@[simp] theorem State.setCtrlStrict_cfg (s : State) (b : Bool) : (s.setCtrlStrict b).cfg = s.cfg := rfl
@[simp] theorem State.setCtrlStrict_ctrlStrict (s : State) (b : Bool) : (s.setCtrlStrict b).ctrlStrict = b := rfl
@[simp] theorem State.setCtrlStrict_status (s : State) (b : Bool) : (s.setCtrlStrict b).status = s.status := rfl
@[simp] theorem State.setCtrlStrict_srcAddr (s : State) (b : Bool) : (s.setCtrlStrict b).srcAddr = s.srcAddr := rfl
@[simp] theorem State.setCtrlStrict_srcLen (s : State) (b : Bool) : (s.setCtrlStrict b).srcLen = s.srcLen := rfl
@[simp] theorem State.setCtrlStrict_dstAddr (s : State) (b : Bool) : (s.setCtrlStrict b).dstAddr = s.dstAddr := rfl
@[simp] theorem State.setCtrlStrict_dstCap (s : State) (b : Bool) : (s.setCtrlStrict b).dstCap = s.dstCap := rfl
@[simp] theorem State.setCtrlStrict_result (s : State) (b : Bool) : (s.setCtrlStrict b).result = s.result := rfl
@[simp] theorem State.setCtrlStrict_phase (s : State) (b : Bool) : (s.setCtrlStrict b).phase = s.phase := rfl
@[simp] theorem State.setCtrlStrict_op (s : State) (b : Bool) : (s.setCtrlStrict b).op = s.op := rfl
@[simp] theorem State.setCtrlStrict_latchAddr (s : State) (b : Bool) : (s.setCtrlStrict b).latchAddr = s.latchAddr := rfl
@[simp] theorem State.setCtrlStrict_latchLen (s : State) (b : Bool) : (s.setCtrlStrict b).latchLen = s.latchLen := rfl
@[simp] theorem State.setCtrlStrict_latchDst (s : State) (b : Bool) : (s.setCtrlStrict b).latchDst = s.latchDst := rfl
@[simp] theorem State.setCtrlStrict_latchCap (s : State) (b : Bool) : (s.setCtrlStrict b).latchCap = s.latchCap := rfl
@[simp] theorem State.setCtrlStrict_latchStrict (s : State) (b : Bool) : (s.setCtrlStrict b).latchStrict = s.latchStrict := rfl
@[simp] theorem State.setCtrlStrict_rd (s : State) (b : Bool) : (s.setCtrlStrict b).rd = s.rd := rfl
@[simp] theorem State.setCtrlStrict_wr (s : State) (b : Bool) : (s.setCtrlStrict b).wr = s.wr := rfl
@[simp] theorem State.setCtrlStrict_mem (s : State) (b : Bool) : (s.setCtrlStrict b).mem = s.mem := rfl
@[simp] theorem State.setCtrlStrict_schedule (s : State) (b : Bool) : (s.setCtrlStrict b).schedule = s.schedule := rfl
@[simp] theorem State.setCtrlStrict_observed (s : State) (b : Bool) : (s.setCtrlStrict b).observed = s.observed := rfl
@[simp] theorem State.setCtrlStrict_draws (s : State) (b : Bool) : (s.setCtrlStrict b).draws = s.draws := rfl

@[simp] theorem State.setSrcAddr_cfg (s : State) (w : Word) : (s.setSrcAddr w).cfg = s.cfg := rfl
@[simp] theorem State.setSrcAddr_ctrlStrict (s : State) (w : Word) : (s.setSrcAddr w).ctrlStrict = s.ctrlStrict := rfl
@[simp] theorem State.setSrcAddr_status (s : State) (w : Word) : (s.setSrcAddr w).status = s.status := rfl
@[simp] theorem State.setSrcAddr_srcAddr (s : State) (w : Word) : (s.setSrcAddr w).srcAddr = w := rfl
@[simp] theorem State.setSrcAddr_srcLen (s : State) (w : Word) : (s.setSrcAddr w).srcLen = s.srcLen := rfl
@[simp] theorem State.setSrcAddr_dstAddr (s : State) (w : Word) : (s.setSrcAddr w).dstAddr = s.dstAddr := rfl
@[simp] theorem State.setSrcAddr_dstCap (s : State) (w : Word) : (s.setSrcAddr w).dstCap = s.dstCap := rfl
@[simp] theorem State.setSrcAddr_result (s : State) (w : Word) : (s.setSrcAddr w).result = s.result := rfl
@[simp] theorem State.setSrcAddr_phase (s : State) (w : Word) : (s.setSrcAddr w).phase = s.phase := rfl
@[simp] theorem State.setSrcAddr_op (s : State) (w : Word) : (s.setSrcAddr w).op = s.op := rfl
@[simp] theorem State.setSrcAddr_latchAddr (s : State) (w : Word) : (s.setSrcAddr w).latchAddr = s.latchAddr := rfl
@[simp] theorem State.setSrcAddr_latchLen (s : State) (w : Word) : (s.setSrcAddr w).latchLen = s.latchLen := rfl
@[simp] theorem State.setSrcAddr_latchDst (s : State) (w : Word) : (s.setSrcAddr w).latchDst = s.latchDst := rfl
@[simp] theorem State.setSrcAddr_latchCap (s : State) (w : Word) : (s.setSrcAddr w).latchCap = s.latchCap := rfl
@[simp] theorem State.setSrcAddr_latchStrict (s : State) (w : Word) : (s.setSrcAddr w).latchStrict = s.latchStrict := rfl
@[simp] theorem State.setSrcAddr_rd (s : State) (w : Word) : (s.setSrcAddr w).rd = s.rd := rfl
@[simp] theorem State.setSrcAddr_wr (s : State) (w : Word) : (s.setSrcAddr w).wr = s.wr := rfl
@[simp] theorem State.setSrcAddr_mem (s : State) (w : Word) : (s.setSrcAddr w).mem = s.mem := rfl
@[simp] theorem State.setSrcAddr_schedule (s : State) (w : Word) : (s.setSrcAddr w).schedule = s.schedule := rfl
@[simp] theorem State.setSrcAddr_observed (s : State) (w : Word) : (s.setSrcAddr w).observed = s.observed := rfl
@[simp] theorem State.setSrcAddr_draws (s : State) (w : Word) : (s.setSrcAddr w).draws = s.draws := rfl

@[simp] theorem State.setSrcLen_cfg (s : State) (w : Word) : (s.setSrcLen w).cfg = s.cfg := rfl
@[simp] theorem State.setSrcLen_ctrlStrict (s : State) (w : Word) : (s.setSrcLen w).ctrlStrict = s.ctrlStrict := rfl
@[simp] theorem State.setSrcLen_status (s : State) (w : Word) : (s.setSrcLen w).status = s.status := rfl
@[simp] theorem State.setSrcLen_srcAddr (s : State) (w : Word) : (s.setSrcLen w).srcAddr = s.srcAddr := rfl
@[simp] theorem State.setSrcLen_srcLen (s : State) (w : Word) : (s.setSrcLen w).srcLen = w := rfl
@[simp] theorem State.setSrcLen_dstAddr (s : State) (w : Word) : (s.setSrcLen w).dstAddr = s.dstAddr := rfl
@[simp] theorem State.setSrcLen_dstCap (s : State) (w : Word) : (s.setSrcLen w).dstCap = s.dstCap := rfl
@[simp] theorem State.setSrcLen_result (s : State) (w : Word) : (s.setSrcLen w).result = s.result := rfl
@[simp] theorem State.setSrcLen_phase (s : State) (w : Word) : (s.setSrcLen w).phase = s.phase := rfl
@[simp] theorem State.setSrcLen_op (s : State) (w : Word) : (s.setSrcLen w).op = s.op := rfl
@[simp] theorem State.setSrcLen_latchAddr (s : State) (w : Word) : (s.setSrcLen w).latchAddr = s.latchAddr := rfl
@[simp] theorem State.setSrcLen_latchLen (s : State) (w : Word) : (s.setSrcLen w).latchLen = s.latchLen := rfl
@[simp] theorem State.setSrcLen_latchDst (s : State) (w : Word) : (s.setSrcLen w).latchDst = s.latchDst := rfl
@[simp] theorem State.setSrcLen_latchCap (s : State) (w : Word) : (s.setSrcLen w).latchCap = s.latchCap := rfl
@[simp] theorem State.setSrcLen_latchStrict (s : State) (w : Word) : (s.setSrcLen w).latchStrict = s.latchStrict := rfl
@[simp] theorem State.setSrcLen_rd (s : State) (w : Word) : (s.setSrcLen w).rd = s.rd := rfl
@[simp] theorem State.setSrcLen_wr (s : State) (w : Word) : (s.setSrcLen w).wr = s.wr := rfl
@[simp] theorem State.setSrcLen_mem (s : State) (w : Word) : (s.setSrcLen w).mem = s.mem := rfl
@[simp] theorem State.setSrcLen_schedule (s : State) (w : Word) : (s.setSrcLen w).schedule = s.schedule := rfl
@[simp] theorem State.setSrcLen_observed (s : State) (w : Word) : (s.setSrcLen w).observed = s.observed := rfl
@[simp] theorem State.setSrcLen_draws (s : State) (w : Word) : (s.setSrcLen w).draws = s.draws := rfl

@[simp] theorem State.setDstAddr_cfg (s : State) (w : Word) : (s.setDstAddr w).cfg = s.cfg := rfl
@[simp] theorem State.setDstAddr_ctrlStrict (s : State) (w : Word) : (s.setDstAddr w).ctrlStrict = s.ctrlStrict := rfl
@[simp] theorem State.setDstAddr_status (s : State) (w : Word) : (s.setDstAddr w).status = s.status := rfl
@[simp] theorem State.setDstAddr_srcAddr (s : State) (w : Word) : (s.setDstAddr w).srcAddr = s.srcAddr := rfl
@[simp] theorem State.setDstAddr_srcLen (s : State) (w : Word) : (s.setDstAddr w).srcLen = s.srcLen := rfl
@[simp] theorem State.setDstAddr_dstAddr (s : State) (w : Word) : (s.setDstAddr w).dstAddr = w := rfl
@[simp] theorem State.setDstAddr_dstCap (s : State) (w : Word) : (s.setDstAddr w).dstCap = s.dstCap := rfl
@[simp] theorem State.setDstAddr_result (s : State) (w : Word) : (s.setDstAddr w).result = s.result := rfl
@[simp] theorem State.setDstAddr_phase (s : State) (w : Word) : (s.setDstAddr w).phase = s.phase := rfl
@[simp] theorem State.setDstAddr_op (s : State) (w : Word) : (s.setDstAddr w).op = s.op := rfl
@[simp] theorem State.setDstAddr_latchAddr (s : State) (w : Word) : (s.setDstAddr w).latchAddr = s.latchAddr := rfl
@[simp] theorem State.setDstAddr_latchLen (s : State) (w : Word) : (s.setDstAddr w).latchLen = s.latchLen := rfl
@[simp] theorem State.setDstAddr_latchDst (s : State) (w : Word) : (s.setDstAddr w).latchDst = s.latchDst := rfl
@[simp] theorem State.setDstAddr_latchCap (s : State) (w : Word) : (s.setDstAddr w).latchCap = s.latchCap := rfl
@[simp] theorem State.setDstAddr_latchStrict (s : State) (w : Word) : (s.setDstAddr w).latchStrict = s.latchStrict := rfl
@[simp] theorem State.setDstAddr_rd (s : State) (w : Word) : (s.setDstAddr w).rd = s.rd := rfl
@[simp] theorem State.setDstAddr_wr (s : State) (w : Word) : (s.setDstAddr w).wr = s.wr := rfl
@[simp] theorem State.setDstAddr_mem (s : State) (w : Word) : (s.setDstAddr w).mem = s.mem := rfl
@[simp] theorem State.setDstAddr_schedule (s : State) (w : Word) : (s.setDstAddr w).schedule = s.schedule := rfl
@[simp] theorem State.setDstAddr_observed (s : State) (w : Word) : (s.setDstAddr w).observed = s.observed := rfl
@[simp] theorem State.setDstAddr_draws (s : State) (w : Word) : (s.setDstAddr w).draws = s.draws := rfl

#### [Action item]
Where a line of the data contains the string "latchCap", include it in a count, and state that count alone.

#### [Task answer]
4